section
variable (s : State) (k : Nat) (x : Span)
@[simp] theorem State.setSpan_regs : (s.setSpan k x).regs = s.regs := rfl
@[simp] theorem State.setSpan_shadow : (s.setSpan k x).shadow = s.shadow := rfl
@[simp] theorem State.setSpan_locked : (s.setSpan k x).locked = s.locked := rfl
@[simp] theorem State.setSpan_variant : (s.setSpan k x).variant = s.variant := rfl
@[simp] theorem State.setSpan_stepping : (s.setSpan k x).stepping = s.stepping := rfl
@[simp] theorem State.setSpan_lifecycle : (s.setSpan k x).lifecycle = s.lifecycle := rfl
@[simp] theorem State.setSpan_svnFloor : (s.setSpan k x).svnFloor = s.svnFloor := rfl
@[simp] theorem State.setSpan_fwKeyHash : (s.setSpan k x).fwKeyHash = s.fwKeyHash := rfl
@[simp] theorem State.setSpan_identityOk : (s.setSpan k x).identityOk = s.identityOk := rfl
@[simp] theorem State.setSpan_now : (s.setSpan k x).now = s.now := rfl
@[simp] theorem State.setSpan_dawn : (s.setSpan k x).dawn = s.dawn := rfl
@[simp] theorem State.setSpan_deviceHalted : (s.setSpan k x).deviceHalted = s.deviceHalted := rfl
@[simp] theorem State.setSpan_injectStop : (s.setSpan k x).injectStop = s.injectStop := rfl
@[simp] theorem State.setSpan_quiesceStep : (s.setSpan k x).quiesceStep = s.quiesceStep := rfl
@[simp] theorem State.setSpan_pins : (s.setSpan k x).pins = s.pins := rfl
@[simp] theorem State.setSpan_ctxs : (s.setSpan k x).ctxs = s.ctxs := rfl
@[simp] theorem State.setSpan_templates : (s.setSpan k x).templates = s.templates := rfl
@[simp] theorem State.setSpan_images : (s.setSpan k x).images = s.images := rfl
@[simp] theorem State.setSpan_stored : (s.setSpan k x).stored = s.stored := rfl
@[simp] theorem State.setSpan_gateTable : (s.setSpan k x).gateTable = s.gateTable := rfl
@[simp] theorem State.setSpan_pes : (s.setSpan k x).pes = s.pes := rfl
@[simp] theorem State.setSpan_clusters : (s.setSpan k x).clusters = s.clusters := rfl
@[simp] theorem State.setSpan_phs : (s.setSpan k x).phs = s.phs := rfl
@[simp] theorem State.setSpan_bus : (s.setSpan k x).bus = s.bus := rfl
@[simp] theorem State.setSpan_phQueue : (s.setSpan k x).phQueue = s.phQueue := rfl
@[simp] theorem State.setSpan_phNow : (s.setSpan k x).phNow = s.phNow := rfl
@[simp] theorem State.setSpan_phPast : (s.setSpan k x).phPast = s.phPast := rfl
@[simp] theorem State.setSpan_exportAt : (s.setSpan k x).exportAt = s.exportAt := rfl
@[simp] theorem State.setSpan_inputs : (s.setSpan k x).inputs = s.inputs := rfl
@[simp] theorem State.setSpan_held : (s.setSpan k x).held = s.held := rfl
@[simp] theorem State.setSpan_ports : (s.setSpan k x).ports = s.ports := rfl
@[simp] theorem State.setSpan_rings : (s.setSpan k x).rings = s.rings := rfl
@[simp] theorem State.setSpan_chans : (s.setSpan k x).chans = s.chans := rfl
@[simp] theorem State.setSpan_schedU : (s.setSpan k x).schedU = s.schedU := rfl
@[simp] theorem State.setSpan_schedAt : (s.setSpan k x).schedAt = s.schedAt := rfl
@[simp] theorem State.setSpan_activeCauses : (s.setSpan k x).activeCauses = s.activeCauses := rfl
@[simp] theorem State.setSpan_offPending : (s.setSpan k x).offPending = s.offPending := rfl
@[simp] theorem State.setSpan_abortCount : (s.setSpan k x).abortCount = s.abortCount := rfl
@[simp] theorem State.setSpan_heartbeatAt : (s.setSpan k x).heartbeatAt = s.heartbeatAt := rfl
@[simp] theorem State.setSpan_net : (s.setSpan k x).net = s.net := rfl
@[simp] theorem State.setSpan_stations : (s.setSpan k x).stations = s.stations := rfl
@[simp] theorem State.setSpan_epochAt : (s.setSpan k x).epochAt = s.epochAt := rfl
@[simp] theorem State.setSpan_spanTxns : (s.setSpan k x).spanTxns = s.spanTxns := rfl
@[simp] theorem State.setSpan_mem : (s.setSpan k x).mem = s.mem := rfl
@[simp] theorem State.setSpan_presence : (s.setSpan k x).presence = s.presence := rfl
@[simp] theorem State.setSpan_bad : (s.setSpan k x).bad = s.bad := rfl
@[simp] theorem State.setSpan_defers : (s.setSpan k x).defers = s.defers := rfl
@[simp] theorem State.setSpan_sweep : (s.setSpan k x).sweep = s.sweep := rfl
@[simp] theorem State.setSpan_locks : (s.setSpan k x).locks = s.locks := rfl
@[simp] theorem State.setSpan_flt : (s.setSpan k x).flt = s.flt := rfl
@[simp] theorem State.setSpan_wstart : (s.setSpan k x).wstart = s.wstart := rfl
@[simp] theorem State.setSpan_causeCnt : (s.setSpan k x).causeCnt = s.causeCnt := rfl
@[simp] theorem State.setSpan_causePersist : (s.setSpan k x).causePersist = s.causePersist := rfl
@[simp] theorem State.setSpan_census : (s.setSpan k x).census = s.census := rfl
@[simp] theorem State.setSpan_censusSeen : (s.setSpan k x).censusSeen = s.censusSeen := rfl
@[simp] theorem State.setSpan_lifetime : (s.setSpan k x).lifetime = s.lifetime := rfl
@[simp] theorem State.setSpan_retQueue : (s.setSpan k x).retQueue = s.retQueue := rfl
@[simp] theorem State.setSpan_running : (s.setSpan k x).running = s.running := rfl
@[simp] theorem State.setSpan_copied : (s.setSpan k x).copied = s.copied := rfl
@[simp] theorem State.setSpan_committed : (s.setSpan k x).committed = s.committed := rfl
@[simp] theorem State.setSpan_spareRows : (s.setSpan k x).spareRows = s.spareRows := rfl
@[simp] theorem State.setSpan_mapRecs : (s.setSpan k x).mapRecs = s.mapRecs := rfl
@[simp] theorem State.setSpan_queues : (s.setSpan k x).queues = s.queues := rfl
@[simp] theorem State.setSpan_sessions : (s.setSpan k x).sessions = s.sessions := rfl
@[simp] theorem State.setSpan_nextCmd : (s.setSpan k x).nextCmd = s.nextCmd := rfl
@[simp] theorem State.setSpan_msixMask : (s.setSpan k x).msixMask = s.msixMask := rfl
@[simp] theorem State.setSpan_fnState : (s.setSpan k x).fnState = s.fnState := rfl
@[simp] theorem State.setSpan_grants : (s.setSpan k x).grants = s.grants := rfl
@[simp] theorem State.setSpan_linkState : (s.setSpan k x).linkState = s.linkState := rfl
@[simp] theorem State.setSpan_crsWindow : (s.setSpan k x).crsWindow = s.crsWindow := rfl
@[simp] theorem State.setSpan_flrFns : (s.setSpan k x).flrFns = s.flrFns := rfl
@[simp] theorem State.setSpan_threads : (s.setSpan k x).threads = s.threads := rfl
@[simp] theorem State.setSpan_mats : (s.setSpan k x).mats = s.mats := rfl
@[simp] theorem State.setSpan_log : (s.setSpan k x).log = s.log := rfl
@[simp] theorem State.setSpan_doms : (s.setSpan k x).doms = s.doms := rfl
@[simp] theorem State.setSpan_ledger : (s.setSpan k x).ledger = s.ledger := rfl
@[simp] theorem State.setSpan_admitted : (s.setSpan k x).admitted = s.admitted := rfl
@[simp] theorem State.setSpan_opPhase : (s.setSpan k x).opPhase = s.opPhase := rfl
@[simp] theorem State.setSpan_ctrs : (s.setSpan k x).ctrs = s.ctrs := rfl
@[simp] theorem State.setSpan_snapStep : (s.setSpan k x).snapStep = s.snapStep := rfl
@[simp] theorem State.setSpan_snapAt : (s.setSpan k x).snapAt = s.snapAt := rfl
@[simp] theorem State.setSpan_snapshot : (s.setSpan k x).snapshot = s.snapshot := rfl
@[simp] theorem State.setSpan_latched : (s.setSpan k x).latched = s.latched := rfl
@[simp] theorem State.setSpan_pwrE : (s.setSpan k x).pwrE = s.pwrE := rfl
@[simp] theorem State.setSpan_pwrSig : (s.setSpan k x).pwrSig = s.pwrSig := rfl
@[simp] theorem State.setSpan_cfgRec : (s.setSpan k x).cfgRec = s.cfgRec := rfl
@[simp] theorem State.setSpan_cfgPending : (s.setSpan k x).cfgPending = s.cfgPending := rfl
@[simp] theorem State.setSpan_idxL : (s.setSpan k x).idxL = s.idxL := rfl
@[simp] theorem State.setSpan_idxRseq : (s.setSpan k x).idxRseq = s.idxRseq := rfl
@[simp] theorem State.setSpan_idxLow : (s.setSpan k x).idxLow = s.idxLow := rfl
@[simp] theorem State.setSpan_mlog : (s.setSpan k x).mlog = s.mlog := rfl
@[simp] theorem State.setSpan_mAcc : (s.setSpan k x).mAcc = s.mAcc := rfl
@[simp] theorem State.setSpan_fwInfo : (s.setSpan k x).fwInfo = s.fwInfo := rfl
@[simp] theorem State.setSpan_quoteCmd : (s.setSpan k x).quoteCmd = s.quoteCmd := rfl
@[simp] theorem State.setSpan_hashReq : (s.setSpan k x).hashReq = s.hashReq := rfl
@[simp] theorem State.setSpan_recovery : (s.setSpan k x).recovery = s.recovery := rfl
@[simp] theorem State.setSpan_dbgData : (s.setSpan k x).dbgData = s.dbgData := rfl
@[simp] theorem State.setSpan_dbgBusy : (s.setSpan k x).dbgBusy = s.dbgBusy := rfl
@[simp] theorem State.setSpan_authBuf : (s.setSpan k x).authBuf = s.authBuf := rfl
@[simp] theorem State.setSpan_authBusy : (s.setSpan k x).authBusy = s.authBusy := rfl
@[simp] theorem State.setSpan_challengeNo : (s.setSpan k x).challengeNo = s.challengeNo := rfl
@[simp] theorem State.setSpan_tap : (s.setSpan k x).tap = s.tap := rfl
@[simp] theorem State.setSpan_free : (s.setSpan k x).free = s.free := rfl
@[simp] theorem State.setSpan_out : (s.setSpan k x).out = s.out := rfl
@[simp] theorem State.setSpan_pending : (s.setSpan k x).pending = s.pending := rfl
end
|---|
Task brief:
Copy out the lines above exactly, beginning at the one that contains "s.ctrs := rfl" and ending at the one that contains "s.snapshot := rfl".

Solution:
@[simp] theorem State.setSpan_ctrs : (s.setSpan k x).ctrs = s.ctrs := rfl
@[simp] theorem State.setSpan_snapStep : (s.setSpan k x).snapStep = s.snapStep := rfl
@[simp] theorem State.setSpan_snapAt : (s.setSpan k x).snapAt = s.snapAt := rfl
@[simp] theorem State.setSpan_snapshot : (s.setSpan k x).snapshot = s.snapshot := rfl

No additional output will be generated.